As wastewater monitoring enters a new phase with the implementation of the Center for Disease Control and Prevention’s National Wastewater Surveillance System (CDC-NWSS)17, there may be a need to expand the capacity of existing laboratories or establish new ones. There is also an ongoing need for transparency and documentation of raw data analysis methods and quality controls. In particular, quality control for WBE analysis has not been standardized, and conveying the quality of results with multiple analytical controls is complex18. Finally, submitting data to CDC-NWSS requires conformation to data field code specifications which can be time-consuming to perform manually.
In October 2020, we launched a laboratory at the University of California, Berkeley, to support wastewater monitoring for SARS-CoV-2 in the San Francisco Bay Area. We developed and optimized standard operating procedures, workflows, and a data analysis code base.
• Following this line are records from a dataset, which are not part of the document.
/-- R576, R635: a section lies inside the header's rules and the Granary range of image sections. -/
def sectionOk (blen : Nat) (x : Nat × Nat × Nat × Nat × Nat) : Bool :=
  x.2.1 % 4096 == 0 && decide (4096 ≤ x.2.1) && decide (x.2.1 + x.2.2.1 ≤ blen) &&
    ((x.1 != 1 && x.1 != 3) || (decide (0x400000 ≤ x.2.2.2.1) && decide (x.2.2.2.1 + x.2.2.1 ≤ 0x800000)))

/-- R635, reason 0x9: an interface version of the image that this device's block does not meet. -/
def State.ifvBad (s : State) (h : List Byte) : Bool :=
  (List.range 22).any (fun k =>
    let mine := s.fld (Reg.BOOT_IFV (k / 2)) (16 * (k % 2) + 15) (16 * (k % 2))
    leAt h (45 + 2 * k) 1 != mine / 256 || decide (mine % 256 < leAt h (44 + 2 * k) 1))

/-- R635: the checks of an image whose bytes `rd` reads, in order; zero where it passes. A read that fails gives 0xC. -/
def State.checkImage (s : State) (rd : Nat → Nat → List Byte) (readOk : Bool) : Nat :=
  if !readOk then Reason.flashRead
  else
    let h := rd 0 1024
    let blen := leAt h 20 4
    let secs := sections h
    if leAt h 0 4 ≠ 0x49584C50 ∨ leAt h 4 2 ≠ 1 then 0x1
    else if blen % 4096 ≠ 0 ∨ blen = 0 ∨ 2 ^ 24 - 4096 < blen ∨ leAt h 88 4 < 2 ∨ 16 < leAt h 88 4 then 0x2
    else
      let es := sigEntries (rd blen 512)
      if secs.any (fun x => !sectionOk blen x) || (secs.filter (fun x => x.1 == 1)).length != 1 ||
          (secs.filter (fun x => x.1 == 2)).length != 1 || sameKey es then 0x2
      else
        let r := s.sigReason es (rd 0 blen)
        let step := s.fld Reg.GLB_IDENT 15 8
        if r ≠ 0 then r
        else if leAt h 6 2 ≠ 0x7710 ∨ (bits (leAt h 11 1) 0 0 = 1 ∧ leAt h 24 16 ≠ s.uid) then 0x6
        else if step < leAt h 8 1 ∨ leAt h 9 1 < step then 0x7
        else if !(leAt h 10 1).testBit s.role then 0x8
        else if s.ifvBad h then 0x9
        else if secs.any (fun x => x.1 == 2 && (decide (x.2.2.2.2 < leAt h 40 2) || decide (leAt h 42 2 < x.2.2.2.2))) then 0xA
        else if leAt h 16 1 < s.fld Reg.BOOT_FUSE 6 0 then 0xB
        else 0

/-- R635: the check of a slot's image, and of the one in the chain buffer. -/
def State.checkSlot (s : State) (n : Nat) (readOk : Bool) : Nat :=
  s.checkImage (fun a k => s.readRegion n a k) (readOk && s.regionSize n != 0)
def State.checkChain (s : State) : Nat := s.checkImage (fun a k => s.readRegion 5 a k) true

/-- R643: the checks of a configuration set whose bytes `rd` reads, in order; zero where it passes. -/
def State.checkSet (s : State) (rd : Nat → Nat → List Byte) (readOk : Bool) : Nat :=
  if !readOk then Reason.flashRead
  else
    let h := rd 0 64
    let total := leAt h 16 4
    if leAt h 0 4 ≠ 0x43584C50 ∨ leAt h 4 2 ≠ 1 then 0x1
    else if leAt h 6 2 ≠ 0x7710 then 0x6
    else if !(leAt h 8 1).testBit s.role then 0x8
    else if total % 4 ≠ 0 ∨ total < 64 ∨ 0x800000 - 512 < total then 0x2
    else
      let b := rd 0 total
      if crc32c (slice b 0 24 ++ zeros 4 ++ b.drop 28) ≠ leAt h 24 4 then 0xE
      else if (leAt h 9 1).testBit 0 || s.bit Reg.BOOT_FUSE 16 then
        let es := sigEntries (rd total 512)
        if sameKey es then 0x2 else s.sigReason es b
      else 0

/-- R643, R653: the place of a configuration set: of set `n` of the flash, or in the chain buffer. -/
def State.setBytes (s : State) (chain : Bool) (n a k : Nat) : List Byte :=
  if chain then s.readRegion 5 (0x1000000 + a) k else s.readRegion (2 + n) a k

/-! ### Starting an image -/

/-- R642, R652: the image in region `r` is started: its sections lie in the Granary, and it runs. -/
def State.startImage (s : State) (r source : Nat) : State :=
  let h := s.readRegion r 0 1024
  let secs := (sections h).filter (fun x => x.1 == 1 || x.1 == 3)
  let s := secs.foldl (fun (s : State) x => s.wrRaw (granaryBase + x.2.2.2.1) (s.readRegion r x.2.1 x.2.2.1)) s
  let first := !s.boot.running
  let s := s.modBoot (fun b => { b with
    running := true, choosing := false,
    keys := (sigEntries (s.readRegion r (leAt h 20 4) 512)).map (fun e => leAt e 1 1) })
  let s := s.modGlb (fun g => { g with image := leAt h 12 4 })
  let s := (s.setFld Reg.BOOT_STATUS 30 29 source).setBit Reg.BOOT_STATUS 31 (r == 1)
  let s := s.setBit Reg.DBG_MON_STATUS 30 false
  let s := if first then (s.setFld Reg.GLB_STATE 31 30 s.role).setFld Reg.GLB_STATE 29 26 0 else s
  s.raise Ev.bootDone noInst 0 [(1, source), (1, b2n (r == 1)), (4, leAt h 12 4)]

/-- R641: no image runs: the device stays on the boot ROM in fallow mode. -/
def State.romOnly (s : State) (cause : Nat) : State :=
  let s := s.modBoot (fun b => { b with running := false, choosing := false })
  let s := (s.setFld Reg.BOOT_STATUS 30 29 2).setBit Reg.DBG_MON_STATUS 30 true
  s.enterFallow cause

/-- R652: CHAIN_START, and the monitor's boot chain: the image of the chain buffer is checked and started; the reason. -/
def State.chainStart (s : State) : State × Nat :=
  let r := s.checkChain
  if r = 0 then (s.startImage 5 1, 0) else (s.raise Ev.slotRejected noInst 0 [(1, r)], r)

/-! ### The pause (R648, R649) -/

/-- R93, R649: the PTP engine stops feeding TB0, whose servo goes into holdover. -/
def State.ptpStops (s : State) : State :=
  if s.servoSource 0 = 1 ∧ (s.servo 0 = Servo.acquisition ∨ s.servo 0 = Servo.locked) then s.enterHoldover 0 else s

/-- R648, R649, R680: the control plane pauses to load a slot. -/
def State.pauseBegins (s : State) (slot : Nat) : State :=
  let s := (s.setBit Reg.BOOT_STATUS 27 true).setBit Reg.DBG_MON_STATUS 29 true
  (s.raise Ev.activate noInst 0 [(1, slot)]).ptpStops

/-! ### Update commands (R646, R647) -/

/-- R646: an update command completes: BOOT_CMD_STAT, the books, and the answer to one that came as a message. -/
def State.updateDone (s : State) (u : Update) (code reason : Nat) : State :=
  let busy := b2n s.boot.held.isSome
  let s := s.wrN Reg.BOOT_CMD_STAT (busy * 2 ^ 31 + code * 2 ^ 27 + reason % 16 * 2 ^ 16 + u.op % 256)
  let s := s.cmdDone code
  match u.sender with
  | none => s
  | some (p, src) =>
    let body := leBytes 4 reason
    (s.remember { src := src, cmdId := u.id, cls := 3, code := code, body := body }).sendOn p src 3 u.id code body

/-- The held command completes. -/
def State.heldDone (s : State) (u : Update) (code reason : Nat) : State :=
  (s.modBoot (fun b => { b with held := none, job := none })).updateDone u code reason

/-- A held command is refused without a reason that the spec states: the reason is a free value (log entry 2). -/
def State.heldRefused (s : State) (u : Update) : State :=
  let v := s.free
  v.2.heldDone u Code.REFUSED (v.1 % 16)

/-- R647: regions that ERASE and WRITE may not touch. -/
def State.protectedRegion (s : State) (r : Nat) : Bool :=
  if r < 2 then (s.slotState r).1 == SlotState.current || (s.slotState r).1 == SlotState.trial
  else if r < 4 then s.selectedSet == r - 2
  else if r = 5 then !(s.mode == 2 && s.bootSrc == 1 && !s.boot.running)
  else false

/-- R646: offset and length are multiples of `g` inside the region. -/
def State.inRegion (s : State) (u : Update) (g : Nat) : Bool :=
  u.offset % g == 0 && u.length % g == 0 && decide (u.offset + u.length ≤ s.regionSize u.region) &&
    decide (0 < s.regionSize u.region)

/-- R634: the flash operation of the held command starts, unless shut-down has begun. -/
def State.startJob (s : State) (j : FlashJob) (programs : Bool) : State :=
  if programs && s.shutting then s else s.modBoot (fun b => { b with job := some j })

/-- R633, R647: a slot or set is marked written before any part of it is erased or programmed. -/
def State.markWritten (s : State) (r : Nat) : State :=
  if r < 2 then (if (s.slotState r).1 = SlotState.written then s else s.journalSlot r SlotState.written 0)
  else if r < 4 then (if (s.setState (r - 2)).1 = SlotState.written then s else s.journalSet (r - 2) SlotState.written 0)
  else s

/-- R646, R647: ERASE. -/
def State.beginErase (s : State) (u : Update) : State :=
  if !s.inRegion u 0x10000 then s.heldDone u Code.REFUSED 0x2
  else if s.protectedRegion u.region then s.heldRefused u
  else if s.shutting then s
  else ((s.markWritten u.region).emit (.flash "ERASE" (regionBase u.region + u.offset) u.length)).startJob .update true

/-- R646, R647: WRITE. -/
def State.beginWrite (s : State) (u : Update) : State :=
  if !s.inRegion u 256 || decide (0x8000 < u.length) then s.heldDone u Code.REFUSED 0x2
  else if s.protectedRegion u.region then s.heldRefused u
  else if s.shutting then s
  else ((s.markWritten u.region).emit (.flash "PROGRAM" (regionBase u.region + u.offset) u.length)).startJob .update true

/-- R646: READ. -/
def State.beginRead (s : State) (u : Update) : State :=
  if !s.inRegion u 256 || decide (0x8000 < u.length) then s.heldDone u Code.REFUSED 0x2
  else (s.emit (.flash "READ" (regionBase u.region + u.offset) u.length)).startJob .update false

/-- R646, R647: VERIFY: BOOT_VERIFY_STATUS is a status word without partial results. -/
def State.beginVerify (s : State) (u : Update) : State :=
  if s.regionSize u.region = 0 ∨ u.region = 4 ∨ 5 < u.region then s.heldRefused u
  else (s.wrN Reg.BOOT_VERIFY_STATUS (statusWord Phase.running 0 false 0 0 u.id)).startJob .update false

/-- R646, R648: a slot's load begins, with the journal entry of the trial first. -/
def State.beginLoad (s : State) (slot : Nat) (trial : Bool) : State :=
  if s.shutting then s
  else
    let old := if s.boot.running && s.fld Reg.BOOT_STATUS 30 29 == 0 then some (s.fld Reg.BOOT_STATUS 31 31) else none
    let s := s.modBoot (fun b => { b with before := old })
    let s := if trial then s.journalSlot slot SlotState.trial 0 else s
    (s.pauseBegins slot).startJob (.load slot trial) true

/-- R646: ACTIVATE. A device strapped fallow only loads no image (R628). -/
def State.beginActivate (s : State) (u : Update) : State :=
  if u.arg < 2 && (s.slotState u.arg).1 == SlotState.verified && s.role != 2 && !s.inTrial then s.beginLoad u.arg true
  else s.heldRefused u

/-- R651: a fallback begins: the trial slot has failed, and the previous current slot is loaded in a pause. -/
def State.beginFallback (s : State) : State :=
  if s.shutting then s
  else
    let slot := s.fld Reg.BOOT_STATUS 31 31
    let target := s.boot.before.getD (1 - slot)
    let s := (s.modBoot (fun b => { b with trialEnd := none })).setBit Reg.BOOT_STATUS 28 false
    let s := s.journalSlot slot SlotState.failed Reason.unconfirmed
    (s.pauseBegins target).startJob (.fallBack target) true

/-- R646, R651: ROLLBACK. -/
def State.beginRollback (s : State) (u : Update) : State :=
  if s.inTrial then s.beginFallback
  else
    match [0, 1].find? (fun n => (s.slotState n).1 == SlotState.standby) with
    | some n => if s.role = 2 then s.heldRefused u else s.beginLoad n false
    | none => s.heldRefused u

/-- R646: SELECT. -/
def State.beginSelect (s : State) (u : Update) : State :=
  if u.arg < 2 && (s.setState u.arg).1 == SlotState.verified then
    if s.shutting then s else (s.journalWrite 3 u.arg 0 0 (s.rd (Reg.BOOT_CFG_VER u.arg)).toNat).startJob .update true
  else s.heldRefused u

/-- R637: REVOKE. -/
def State.revoke (s : State) (u : Update) : State :=
  let other := 1 - u.arg
  if 1 < u.arg || s.bit Reg.BOOT_FUSE (12 + other) || !s.bit Reg.BOOT_FUSE (8 + other) || s.boot.keys.contains u.arg then
    s.heldRefused u
  else
    let s := s.setBit Reg.BOOT_FUSE (12 + u.arg) true
    let s := s.modGlb (fun g => { g with fuses := { s.glb.fuses with boot := s.rd Reg.BOOT_FUSE } })
    (s.raise Ev.keyRevoked noInst 0 []).heldDone u Code.OK 0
The main contributions of this work are to provide: 1) a start-to-finish guidance document on laboratory set-up & operation drawn from our experience, 2) a data analysis pipeline for WBE that implements best practices in the field and is compatible with CDC-NWSS, 3) a unique data quality scoring method that can be adapted to meet the needs of other labs using different methodologies. While we recognize that there is no single preferred method or set of methods for analyzing SARS-CoV-2 in wastewater, we hope that these resources will be useful to other groups regardless of which methods are used.
2. Methods
Our experience is based on analyzing wastewater samples collected from residential buildings, sub-sewersheds, and influent to wastewater treatment plants using the 4S direct extraction method19 and quantification by qRT-PCR20. Nonetheless, in each section below we describe the approach in a manner that is transferable to other laboratory methods.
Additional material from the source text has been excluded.